/-- A part of transfer t is confirmed at this chip (R277); `late`: it was checked after D_t. -/
def collConfirmed (s : State) (g t part : Nat) (late : Bool) : State :=
  match (s.group g).coll with
  | none => s
  | some c =>
    let d := collDesc c.desc
    let x := collCtx s g d
    let plan := collPlan s g d
    let s := updColl s g (fun c => { c with landedOk := c.landedOk ++ [(t, part)], late := c.late || late })
    let whole := (s.group g).coll.elim false (fun c => landedDone x plan c t)
    if !whole then s
    else
      let s := lowerMargin s (pgCq g) 0x060 (dueTide d t + BitVec.ofNat 64 (groupSlack s g))
      if late then cqEvent (s.incSat (pgCq g) 0x058) g 1 0x6201 else s

/-- The source of a part this chip sent is released with a confirm notice (R278). -/
def collSent (s : State) (k : ConsKey) : State :=
  let g := k.stream.toNat
  if k.kind ≠ 2 || decide (64 ≤ g) then s
  else match (s.group g).coll with
    | none => s
    | some c =>
      if k.seq.toNat / 2 ^ 20 = (collDesc c.desc).seq.toNat % 4096 then
        tryComplete (updColl s g (fun c => { c with sentOk := c.sentOk ++ [(k.seq.toNat / 4 % 2 ^ 18, k.seq.toNat % 4)] })) g
      else s

/-! Failure (R282 to R285). -/

/-- A keel group aborts at this member (R285). -/
def abortGroup (s : State) (g : Nat) : State :=
  if groupState s g ≠ 2 && groupState s g ≠ 3 then abortFerries s g
  else
    let mine := s.landing.filter (fun l => match l.target with
      | .coll h _ _ => h == g
      | _ => false)
    let s := mine.foldl (fun t l =>
      let t := if l.st = .exhausted then coresExhaust t l.key l.port 0x6001 else exhaustLanding t l 0x6001 false
      dropLanding t l.key) s
    let s := match (s.group g).coll with
      | none => s
      | some c => completeDesc (s.wrN (pgCq g) 0x054 (collCur s g)) g c.addr (collDesc c.desc) 0x6001 0 0
    let s := updGroup s g (fun r => { r with coll := none, early := [] })
    let s := groupEvent (s.put (fGroupState g) 5) g 3 0x6001
    settleAll (abortFerries s g)

/-- Start a keel abort here: the notice goes to every other member. -/
def startAbort (s : State) (g : Nat) : State :=
  abortGroup ((others s g).foldl (fun t m => t.emit (.abortNotice g m)) s) g

/-- A re-form notice takes effect here (R283): launching stops, the least R and the union of suspects are kept. -/
def takeReform (s : State) (g : Nat) (seq : W32) (suspect : BitVec 16) (at_ : W64) : State :=
  let r := s.group g
  let first := groupState s g != 4
  let least := match r.reformAt with
    | none => at_
    | some t => if first then at_ else if tideReached at_ t then t else at_
  let s := updGroup s g (fun r =>
    { r with reformAt := some least, removal := (if first then [] else r.removal.filter (fun m => m != suspect)) ++ [suspect],
             reformSeq := if first then seq else r.reformSeq, notices := if first then [] else r.notices,
             coll := r.coll.map (fun c => { c with stopped := true }) })
  s.put (fGroupState g) 4

/-- The tide at which transfer t times out (R282). -/
def overdueTide (s : State) (g : Nat) (d : CollDesc) (t : Nat) : W64 := dueTide d t + BitVec.ofNat 64 (groupSlack s g)

/-- The suspect of transfer t, if it has timed out (R282). -/
def suspectOf (s : State) (g t : Nat) : Option (BitVec 16) :=
  match (s.group g).coll with
  | none => none
  | some c =>
    let d := collDesc c.desc
    let x := collCtx s g d
    let plan := collPlan s g d
    if groupState s g ≠ 3 || c.stopped || !reachedNow s (overdueTide s g d t) then none
    else match recvOf x plan t, sendOf x plan t with
      | some (_, q, _, _), sd =>
        if !landedDone x plan c t then some (memberAt s g q)
        else (match sd with
          | some (_, q, _) => if !c.launched.contains t && !c.credit.contains t then some (memberAt s g q) else none
          | none => none)
      | none, some (_, q, _) => if !c.launched.contains t && !c.credit.contains t then some (memberAt s g q) else none
      | none, none => none

/-- A member times out on a collective (R283, R285). -/
def timeOut (s : State) (g : Nat) (suspect : BitVec 16) : State :=
  if s.bit (fGroupKeel g) then startAbort s g
  else
    let r := s.now + 131072
    let seq := (s.group g).coll.elim (nextSeq s g) (fun c => (collDesc c.desc).seq)
    takeReform ((others s g).foldl (fun t m => t.emit (.reformNotice g m seq suspect r)) s) g seq suspect r

/-- The re-form tide is reached. -/
def reformDue (s : State) (g : Nat) : Bool :=
  let r := s.group g
  groupState s g == 4 && !r.reforming && (match r.reformAt with
    | some t => reachedNow s t
    | none => false)

/-- The bytes of DST become undefined (R284): free values (log 6). -/
def loseDst (s : State) (a n : Nat) : State :=
  memWrite { s with fresh := s.fresh + n } a ((List.range n).map (fun i => (Config.freeValue (s.fresh + i)).setWidth 8))

/-- The member array's words in memory. -/
def memberBytes (ms : List (BitVec 16)) : List Byte := (ms.map (fun m => bytesLE 4 m.toNat)).flatten

/-- Re-forming at R (R284). -/
def reformGroup (s : State) (g : Nat) : State :=
  let r := s.group g
  let s := match r.coll with
    | none => s
    | some c =>
      let d := collDesc c.desc
      let x := collCtx s g d
      let s := loseDst (dropColl (s.wrN (pgCq g) 0x054 (collCur s g)) g) (placeBits d.dst) (dstBytes x)
      completeDesc s g c.addr d 0x6002 0 0
  let s := if (r.reformSeq + 1 - nextSeq s g).toNat < 2 ^ 31 then s.wr (pgGtab g) (gOff g 0x28) (r.reformSeq + 1) else s
  if r.removal.any (fun m => m.toNat == nodeId s) then
    let s := updGroup s g (fun r => { r with reformAt := none, removal := [], notices := [] })
    settleAll (groupEvent (s.put (fGroupState g) 6) g 4 0x6205)
  else
    let ms := r.members.filter (fun m => !r.removal.contains m)
    let s := memWrite s (placeBits (s.rd64 (pgGtab g) (gOff g 0x00)).toNat) (memberBytes ms)
    let s := (s.wrN (pgGtab g) (gOff g 0x24) ms.length).put (fGroupRank g) (rankIn s ms)
    let s := s.incSat (pgGtab g) (gOff g 0x2C)
    let s := updGroup s g (fun r => { r with members := ms, reforming := true })
    let s := groupEvent s g 2 0x6002
    settleAll (noticesCheck (sendNotices s g) g)
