-- ==== Sys2Proof/Machine/Consign.lean ====
section
/-! DEFINITION. Consignments at their landing chip and at their source (02 R53 to R66, 11 R292 to R294, R309): headers, flits,
trailers, confirmation, the notices that come back; and TOPO.CMD.APPLY (11 R304). -/

namespace Sys2Proof.Machine

/-! Outcomes. -/

/-- DUE is reached (R59; 01 R485). A relay consignment's is, while the tide is invalid (15 R409). -/
def dueReached (s : State) (l : Landing) : Bool := reachedNow s (landHdr l).due || (l.target == .relay && !s.tideValid)

/-- Ticks by which a landing was checked after DUE (09 R251, 10 R277). -/
def lateBy (l : Landing) : Option W64 :=
  match l.checkedAt with
  | none => none
  | some t => if tideReached t (landHdr l).due && t != (landHdr l).due then some (t - (landHdr l).due) else none

/-- The plaintext word i of a landing as received: relay and local consignments travel unsealed (11 R309, 15 R409, 02 R488). -/
def plainWord (s : State) (l : Landing) (i : Nat) (w : W32) : W32 :=
  if 16 ≤ l.port || l.target == .relay then w
  else
    let h := landHdr l
    cryptWord (linkKeyOf s h.berth) (sealNonce h.src (fieldLE l.sealBlk 8 8)) i w

/-- The payload of a landing. -/
def plainBytes (s : State) (l : Landing) : List Byte :=
  bytesOfWords (l.words.zipIdx.map (fun x => plainWord s l x.2 x.1))

/-- A consignment is confirmed (R59, R60, R77, R81): counters, the notice, the cores that read it, and its chapter's consequence. -/
def confirmLanding (s : State) (l : Landing) : State :=
  let image := plainBytes s l
  let s := dropLanding s l.key
  let s := s.add64 (pgPort l.port) 0x410 1
  let s := countOutcome s l.port l.attempt
  let s := s.emit (.confirmNotice l.key)
  let s := coresConfirm s l.key
  match l.target with
  | .ferry f i k => ferryConfirmed s f i k l.attempt (lateBy l)
  | .coll g t part => collConfirmed s g t part (lateBy l).isSome
  | .tile obj tile => tileConfirmed s obj tile
  | .relay => s.storeImage ((landHdr l).addr % 2 ^ 27) image
  | .absorbed => s

/-- A consignment has ended exhausted: its tier move ends, its ferry counts the replays, a collective waits for its slack (R63). -/
def exhaustEnd (s : State) (l : Landing) (code : Nat) : State :=
  match l.target with
  | .tile obj _ => tileExhausted (dropLanding s l.key) obj code
  | .ferry f _ _ => s.addSat (pgFerry f) 0x08C l.attempt
  | .coll _ _ _ => s
  | .relay => dropLanding s l.key
  | .absorbed => dropLanding s l.key

/-- An attempt fails, with what follows when it was the last (R62, R63). -/
def failLanding (s : State) (l : Landing) : State :=
  let r := failAttempt s l
  if r.1 then exhaustEnd r.2 l 0x3001 else r.2

/-! The header (R55, R82; 09 R249, 10 R271, 12 R323, 15 R409). -/

/-- The landing unit of a place is in reset, or a cluster's die is in P2 (R65; 15 R411, 16 R418). -/
def placeAway (s : State) (a : Nat) : Bool :=
  placeResetting s a || (match placeOf a with
    | some (.scratch cl _) => partState s (cl / 8) == 2
    | _ => false)

/-- A ferry arrival matches nothing (09 R249). -/
def ferryUnexpected (s : State) (k : ConsKey) : State :=
  let f := ((List.range 8).find? (fun f => ferryGroup s f == k.stream.toNat)).getD 0
  raiseWith s (pgFerry f) 5 0x6104 (k.src.setWidth 32, k.stream.setWidth 32, k.seq, 0)

/-- A chunk matches nothing (10 R271). -/
def collUnexpected (s : State) (k : ConsKey) : State :=
  raiseWith s (pgCq (k.stream.toNat % 64)) 6 0x6206 (k.src.setWidth 32, k.stream.setWidth 32, k.seq, 0)

/-- What an arrival is for, where it lands, and the state after the event it raises when it is for nothing. -/
def matchArrival (s : State) (h : ConsHdr) : LandTarget × Option Nat × State :=
  let k := keyOf h
  match h.kind with
  | 1 =>
    match (List.range 8).findSome? (fun f => (landMatch s f k).map (fun x => (f, x.1, x.2))) with
    | some (f, i, j) =>
      let e := entryAt s f i j
      if e.len = h.len then (.ferry f i j, some (placeBits e.addr), s) else (.absorbed, none, ferryUnexpected s k)
    | none => (.absorbed, none, ferryUnexpected s k)
  | 2 =>
    match collMatch s k (h.len * 4096) with
    | some (g, t, part, a) => (.coll g t part, some a, s)
    | none => (.absorbed, none, collUnexpected s k)
  | 3 =>
    match tileMatch s k h.len with
    | some (obj, tile, a) => (.tile obj tile, a, s)
    | none => (.absorbed, none, s)
  | _ => if s.get fStage = 12 then (.relay, none, s) else (.absorbed, none, s)

/-- The channel of a kind (11 R292). -/
def kindChannel (k : Nat) : Nat := if k = 1 then 1 else if k = 2 then 2 else 3

/-- Free the slots of some links that a test names. -/
def freeSlots (s : State) (gone : Nat → Nat × Nat × ConsKey → Bool) : State :=
  iterate 16 (fun n t =>
    let l := t.link n
    if l.slots.any (gone n) then t.setLink n { l with slots := l.slots.filter (fun x => !gone n x) } else t) s

/-- Bind a CSLOT of a link to a consignment (11 R293); whatever held the slot, or the consignment held, is freed. -/
def bindSlot (s : State) (link chan cslot : Nat) (k : ConsKey) : State :=
  let s := freeSlots s (fun n x => x.2.2 == k || (portOf s n == portOf s link && x.1 == chan && x.2.1 == cslot))
  updLink s link (fun l => { l with slots := l.slots ++ [(chan, cslot, k)] })

/-- The receiving port and link of an arrival (R82). -/
def arrivalPort (s : State) : Arrival → Nat × Nat
  | .link n => (portOf s n.val, n.val)
  | .die n => (16 + n.val, 16)

/-- The arrival can take place: a trained link, or for a local one that SRC names this chip (R488). -/
def arrivalOk (s : State) (arr : Arrival) (h : ConsHdr) : Bool :=
  running s && h.dst == nodeId s && 1 ≤ h.kind && h.kind ≤ 4 && 1 ≤ h.len && h.len ≤ 1024 &&
    match arr with
    | .link n => trained s n.val && h.src != nodeId s
    | .die _ => h.src == nodeId s && h.kind == 3

/-- The header of an attempt arrives. -/
def takeHeader (s : State) (arr : Arrival) (cslot : Nat) (hdr sealBlk : List Byte) : State :=
  let h := hdrOf hdr
  let k := keyOf h
  let p := arrivalPort s arr
  let fresh := fun (s : State) (tgt : LandTarget) (addr : Option Nat) =>
    let l : Landing := { key := k, hdr := hdr, sealBlk := sealBlk, port := p.1, link := p.2, cslot := cslot, st := .landing,
                         attempt := h.attempt, words := [], failed := false, target := tgt, checkedAt := none, addr := addr }
    let s := { (dropLanding s k) with landing := (dropLanding s k).landing ++ [l] }
    let s := if p.2 < 16 then bindSlot s p.2 (kindChannel h.kind) cslot k else s
    if tgt = .absorbed then absorbLanding s l else s
  let anew := fun (s : State) =>
    let m := matchArrival s h
    match m.2.1 with
    | some a => if placeAway s a then fresh s .absorbed none else fresh m.2.2 m.1 m.2.1
    | none => fresh m.2.2 m.1 m.2.1
  match findLanding s k with
  | none => anew s
  | some l =>
    if l.target = .absorbed then anew s
    else if l.st = .replaying && h.attempt = l.attempt + 1 then fresh s l.target l.addr
    else s

def execConsignmentHeader (arr : Arrival) (cslot : Fin 16) (hdr sealBlk : List Byte) (s : State) : Result :=
  if hdr.length ≠ 48 || sealBlk.length ≠ 16 then .fault (.illFormed "CONSIGNMENT_HEADER")
  else if arrivalOk s arr (hdrOf hdr) then finish (takeHeader s arr cslot.val hdr sealBlk)
  else .next s

/-! Flits (11 R292 to R294). -/

/-- The fields of a flit's seven header bytes. -/
structure FlitHdr where
  vc : Nat
  type : Nat
  fseq : BitVec 12
  ack : BitVec 12
  nak : Bool
  crvc : Nat
  credits : Nat
  cslot : Nat
  last : Bool
  lanePar : Nat
deriving DecidableEq, Repr

def flitHdr (bytes : List Byte) : FlitHdr :=
  let h := fieldLE bytes 0 7
  { vc := bitsOf h 0 2, type := bitsOf h 2 2, fseq := BitVec.ofNat 12 (bitsOf h 4 12), ack := BitVec.ofNat 12 (bitsOf h 16 12),
    nak := h.testBit 28, crvc := bitsOf h 29 2, credits := bitsOf h 31 6, cslot := bitsOf h 42 4, last := h.testBit 46,
    lanePar := bitsOf h 47 8 }

/-- FCRC matches. -/
def flitGood (bytes : List Byte) : Bool := (crc32c (bytes.take 271)).toNat == fieldLE bytes 271 4

/-- A word and its parity bit hold an odd number of ones (02 R56). -/
def oddParity (w : W32) (p : Bool) : Bool := ((List.range 32).foldl (fun x i => x != w.getLsbD i) p)

/-- Every word of a flit has good parity. -/
def flitParity (bytes : List Byte) : Bool :=
  ((wordsOf ((bytes.drop 7).take 256)).zipIdx).all (fun x => oddParity x.1 ((fieldLE bytes 263 8).testBit x.2))

/-- The parity of each active lane's bits: bit k of the flit rides active lane k mod w. -/
def laneParity (w : Nat) (bytes : List Byte) : Nat :=
  let bits := bytes.zipIdx.map (fun x => ((List.range 8).filter (fun i => x.1.getLsbD i)).map (fun i => (8 * x.2 + i) % w))
  bits.flatten.foldl (fun m j => m ^^^ 2 ^ j) 0

/-- LANE_PAR against the flit before (R301). -/
def countLanes (s : State) (n : Nat) (h : FlitHdr) (good : Bool) (bytes : List Byte) : State :=
  let act := activeLanes s n
  let l := s.link n
  let bad := if good then (act.zipIdx.filter (fun x => (h.lanePar ^^^ l.prevPar.toNat).testBit x.2)).map (fun x => x.1) else []
  let s := updLink s n (fun l =>
    { l with winFlits := l.winFlits + 1, prevPar := BitVec.ofNat 8 (laneParity (linkWidth s n) bytes),
             winErr := bad.foldl (fun m i => storePut m i (storeGet m i 0 + 1) 0) l.winErr })
  bad.foldl (fun t i => t.incSat (pgLnk n) (0x080 + 4 * i)) s

/-- The slots bound on the links of link n's port, whose members carry an attempt's flits in turn (11 R304). -/
def portSlots (s : State) (n : Nat) : List (Nat × Nat × ConsKey) :=
  (((List.range 16).filter (fun m => portOf s m == portOf s n)).map (fun m => (s.link m).slots)).flatten

/-- The landing that a data flit's slot is bound to. -/
def flitLanding (s : State) (n : Nat) (h : FlitHdr) : Option Landing :=
  match ((portSlots s n).find? (fun x => x.1 == h.vc && x.2.1 == h.cslot)) with
  | some x => findLanding s x.2.2
  | none => none

/-- The words of a data flit land (R61, R62): decrypted into memory where the landing lies in memory. -/
def landWords (s : State) (l : Landing) (bytes : List Byte) : State :=
  let ws := wordsOf ((bytes.drop 7).take 256)
  let i := l.words.length
  if l.st ≠ .landing || l.failed || l.target == .absorbed || landLen l < 4 * (i + 64) then s
  else if !flitParity bytes then failLanding s l
  else
    let s := setLanding s { l with words := l.words ++ ws }
    match l.addr with
    | none => s
    | some a => memWrite s (a + 4 * i) (bytesOfWords (ws.zipIdx.map (fun x => plainWord s l (i + x.2) x.1)))

/-- A flit is accepted: counted, acknowledged, its words landed; LAST frees the slot. -/
def acceptFlit (s : State) (n : Nat) (h : FlitHdr) (bytes : List Byte) : State :=
  let target := if h.type = 0 then flitLanding s n h else none
  let s := s.add64 (pgLnk n) 0x058 1
  let s := updLink s n (fun l => { l with rxSeq := h.fseq })
  let s := s.emit (.ack n h.fseq false)
  let s := match target with
    | some l => landWords s l bytes
    | none => s
  if h.type = 0 && h.last then freeSlots s (fun m x => portOf s m == portOf s n && x.1 == h.vc && x.2.1 == h.cslot)
  else s

/-- A flit waits on the ferry channel's credits while its zone is closed (09 R248): it has not been sent. -/
def flitHeld (s : State) (n : Nat) (h : FlitHdr) : Bool :=
  h.type == 0 && match flitLanding s n h with
    | some l => (match l.target with
      | .ferry f i k => !zoneOpened s f i k && l.st == .landing
      | _ => false)
    | none => false

/-- A flit arrives. -/
def takeFlit (s : State) (n : Nat) (bytes : List Byte) : State :=
  let h := flitHdr bytes
  if !flitGood bytes then
    let s := countLanes s n h false bytes
    (s.incSat (pgLnk n) 0x064).emit (.ack n (s.link n).rxSeq true)
  else
    let s := countLanes s n h true bytes
    let s := updLink s n (fun l =>
      { l with credits := l.credits.zipIdx.map (fun x => if x.2 = h.crvc then x.1 + 4 * h.credits else x.1) })
    let s := if h.fseq = (s.link n).rxSeq + 1 then acceptFlit s n h bytes else s
    takeAck s n h.ack h.nak

def execFlitReceive (link : Fin 16) (bytes : List Byte) (s : State) : Result :=
  if bytes.length ≠ 275 then .fault (.illFormed "FLIT_RECEIVE")
  else if running s && trained s link.val && !(flitGood bytes && flitHeld s link.val (flitHdr bytes)) then
    finish (takeFlit s link.val bytes)
  else .next s

/-! The trailer (R57, R59, R62; 11 R309, R310; 14 R392). -/

/-- A failed tag is reported on the key's page (14 R392). -/
def tagFail (s : State) (l : Landing) : State :=
  let h := landHdr l
  let d := (BitVec.ofNat 32 h.src, BitVec.ofNat 32 h.stream, h.seq, BitVec.ofNat 32 (fieldLE l.sealBlk 0 1))
  if h.berth < 16 then raiseWith (s.incSat (pgBerth h.berth) 0x058) (pgBerth h.berth) 4 0x9005 d
  else raiseWith (s.incSat pgSec 0x044) pgSec 2 0x9005 d
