-- ==== Sys2Proof/Machine/Logbook.lean ====
section
/-! DEFINITION. The logbook (19 R467 to R474, R481): its write port, wrap and stop, draining. Readings that the words leave to
inference are log 55. -/

namespace Sys2Proof.Machine

abbrev fLogStop : Fld := ⟨pgLog, 0x008, 0, 1⟩
abbrev logSlots : Nat := 32768

/-- Entries retained: OLDEST to NEXT − 1 (R471). -/
def logCount (s : State) : Nat := (s.log.next - s.log.oldest).toNat

/-- The entry with a sequence number, where it is retained. -/
def logAt (s : State) (q : W32) : Option LogEntry :=
  if (q - s.log.oldest).toNat < logCount s then storeGet s.log.slots (q.toNat % logSlots) none else none

/-- Word i of an entry of 32 bytes (R467). -/
def entryWord (q : W32) (e : LogEntry) (i : Nat) : W32 :=
  match i with
  | 0 => (e.kind ++ e.source) ++ e.code
  | 1 => (q.setWidth 24) ++ (BitVec.ofBool e.ends ++ (BitVec.ofBool e.stand ++ (BitVec.ofBool e.forced ++ e.bit)) : BitVec 8)
  | 2 => e.tide.setWidth 32
  | 3 => (e.tide >>> 32).setWidth 32
  | 4 => e.d0
  | 5 => e.d1
  | 6 => e.d2
  | 7 => e.d3
  | _ => 0

/-- A word of the entry with a sequence number; an entry that is not retained reads as zero (R472). -/
def logWord (s : State) (q : W32) (i : Nat) : W32 :=
  match logAt s q with
  | some e => entryWord q e i
  | none => 0

/-- Its 32 bytes. -/
def logBytes (s : State) (q : W32) : List Byte := ((List.range 8).map (fun i => bytesLE 4 (logWord s q i).toNat)).flatten

/-! Events of the LOG page (R481). -/

/-- COUNT ≥ THRESH. -/
def overThresh (s : State) : Bool := decide (s.rdN pgLog 0x084 ≤ logCount s)

/-- EVT.THRESH where the condition has become true. -/
def threshEdge (was : Bool) (s : State) : State := if !was && overThresh s then raise s pgLog 0 0 else s

/-! The write port (R469 to R471). -/

/-- Entry a goes before entry b: older by stamp, then the lower page index (R469). -/
def entryBefore (a b : LogEntry) : Bool :=
  (a.tide != b.tide && tideReached b.tide a.tide) || (a.tide == b.tide && a.source.toNat < b.source.toNat)

/-- The first waiting entry of each source. -/
def logHeads (q : List LogEntry) : List LogEntry :=
  q.foldl (fun l e => if l.any (fun x => x.source == e.source) then l else l ++ [e]) []

/-- The entry that the port takes next. -/
def nextLogged (q : List LogEntry) : Option LogEntry :=
  (logHeads q).foldl (fun b e => match b with
    | none => some e
    | some x => if entryBefore e x then some e else some x) none

/-- The first waiting entry of a source leaves the queue. -/
def popSource (src : BitVec 14) : List LogEntry → List LogEntry
  | [] => []
  | e :: r => if e.source = src then r else e :: popSource src r

/-- The GAP entry of a source that has lost n entries, the first of them at a stamp (R468, R470). -/
def gapEntry (src : BitVec 14) (n : Nat) (at_ : W64) : LogEntry :=
  { code := 0, source := src, kind := 3, bit := 0, forced := false, stand := false, ends := false, tide := at_,
    d0 := BitVec.ofNat 32 n, d1 := 0, d2 := 0, d3 := 0 }

/-- The queue has room again: the source's GAP entry joins its tail. -/
def placeGap (src : BitVec 14) (g : Logbook) : Logbook :=
  let l := storeGet g.lost src.toNat (0, 0)
  if l.1 = 0 then g
  else { g with queue := g.queue ++ [gapEntry src l.1 l.2], lost := storePut g.lost src.toNat (0, 0) (0, 0) }

/-- A copy goes on from the new OLDEST where wrap has overwritten what it had yet to reach (R473). -/
def dmaPast (g : Logbook) : Option (W32 × Nat × Bool) :=
  match g.dma with
  | none => none
  | some d => some (if (g.next - g.oldest).toNat < (g.next - d.1).toNat then (g.oldest, d.2) else d)

/-- Store one entry (R471): wrap, stop, or into a free slot. -/
def storeEntry (s : State) (e : LogEntry) : State :=
  let full := decide (logCount s = logSlots)
  if full && s.bit fLogStop then
    raise { s with log := { s.log with discarded := BitVec.ofNat 32 (satInc 32 s.log.discarded.toNat) } } pgLog 1 0
  else
    let was := overThresh s
    let g := s.log
    let g := { g with slots := storePut g.slots (g.next.toNat % logSlots) (some e) none, next := g.next + 1,
                      oldest := if full then g.oldest + 1 else g.oldest }
    let s := { s with log := { g with dma := dmaPast g } }
    let s := if full then raise s pgLog 2 0 else s
    threshEdge was s

/-- The port stores the next queued entry. -/
def storeNext (s : State) : State :=
  match nextLogged s.log.queue with
  | none => s
  | some e =>
    storeEntry { s with log := placeGap e.source { s.log with queue := popSource e.source s.log.queue } } e

def execLogStore (s : State) : Result := if running s then finish (storeNext s) else .next s

/-! Draining (R472, R473). -/

/-- Entries before sequence number q are freed, or the value is refused. -/
def releaseTo (func : Nat) (s : State) (q : W32) : State :=
  if logCount s < (q - s.log.oldest).toNat then accessRefused s func 0 pgLog 0x048 true
  else { s with log := { s.log with oldest := q } }

def execRelease (a : Access) (s : State) : Result := hostWrite pgLog 0x048 a (releaseTo a.func.val) s

/-- THRESH. -/
def writeThresh (s : State) (v : W32) : State := threshEdge (overThresh s) (s.wrN pgLog 0x084 (v.toNat % 2 ^ 16))

def execThresh (a : Access) (s : State) : Result := hostWrite pgLog 0x084 a writeThresh s

/-- DMA_CMD. -/
def writeDmaCmd (func : Nat) (s : State) (v : W32) : State :=
  let n := s.get ⟨pgLog, 0x07C, 0, 16⟩
  if !v.getLsbD 0 then s
  else if s.log.dma.isSome || !s.busMaster || n = 0 || logSlots < n then accessRefused s func 0 pgLog 0x080 true
  else { s with log := { s.log with dma := some (s.log.oldest, n, v.getLsbD 1) } }

def execDmaStart (a : Access) (s : State) : Result := hostWrite pgLog 0x080 a (writeDmaCmd a.func.val) s

/-- The copy finishes: the entries reach host memory, and are released where RELEASE_AFTER asks for it. -/
def endDma (s : State) (d : W32 × Nat × Bool) : State :=
  let bs := ((List.range d.2.1).map (fun i => logBytes s (d.1 + BitVec.ofNat 32 i))).flatten
  let s := { s with log := { s.log with dma := none } }.emit (.dma (s.rd64 pgLog 0x074) bs)
  let s := raise s pgLog 3 0
  if d.2.2 then releaseTo 0 s (d.1 + BitVec.ofNat 32 d.2.1) else s

def execDmaDone (s : State) : Result :=
  match s.log.dma with
  | some d => if running s then finish (endDma s d) else .next s
  | none => .next s

/-- STATUS (the LOG page). -/
def logStatus (s : State) : Nat :=
  logCount s + (if logCount s = logSlots then 2 ^ 16 else 0) + (if s.log.dma.isSome then 2 ^ 17 else 0)

end Sys2Proof.Machine
end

--*--

* **Required action**: Please say how many lines in the records contain the word "placeAway", and give only that number.

* **Expected answer**: 2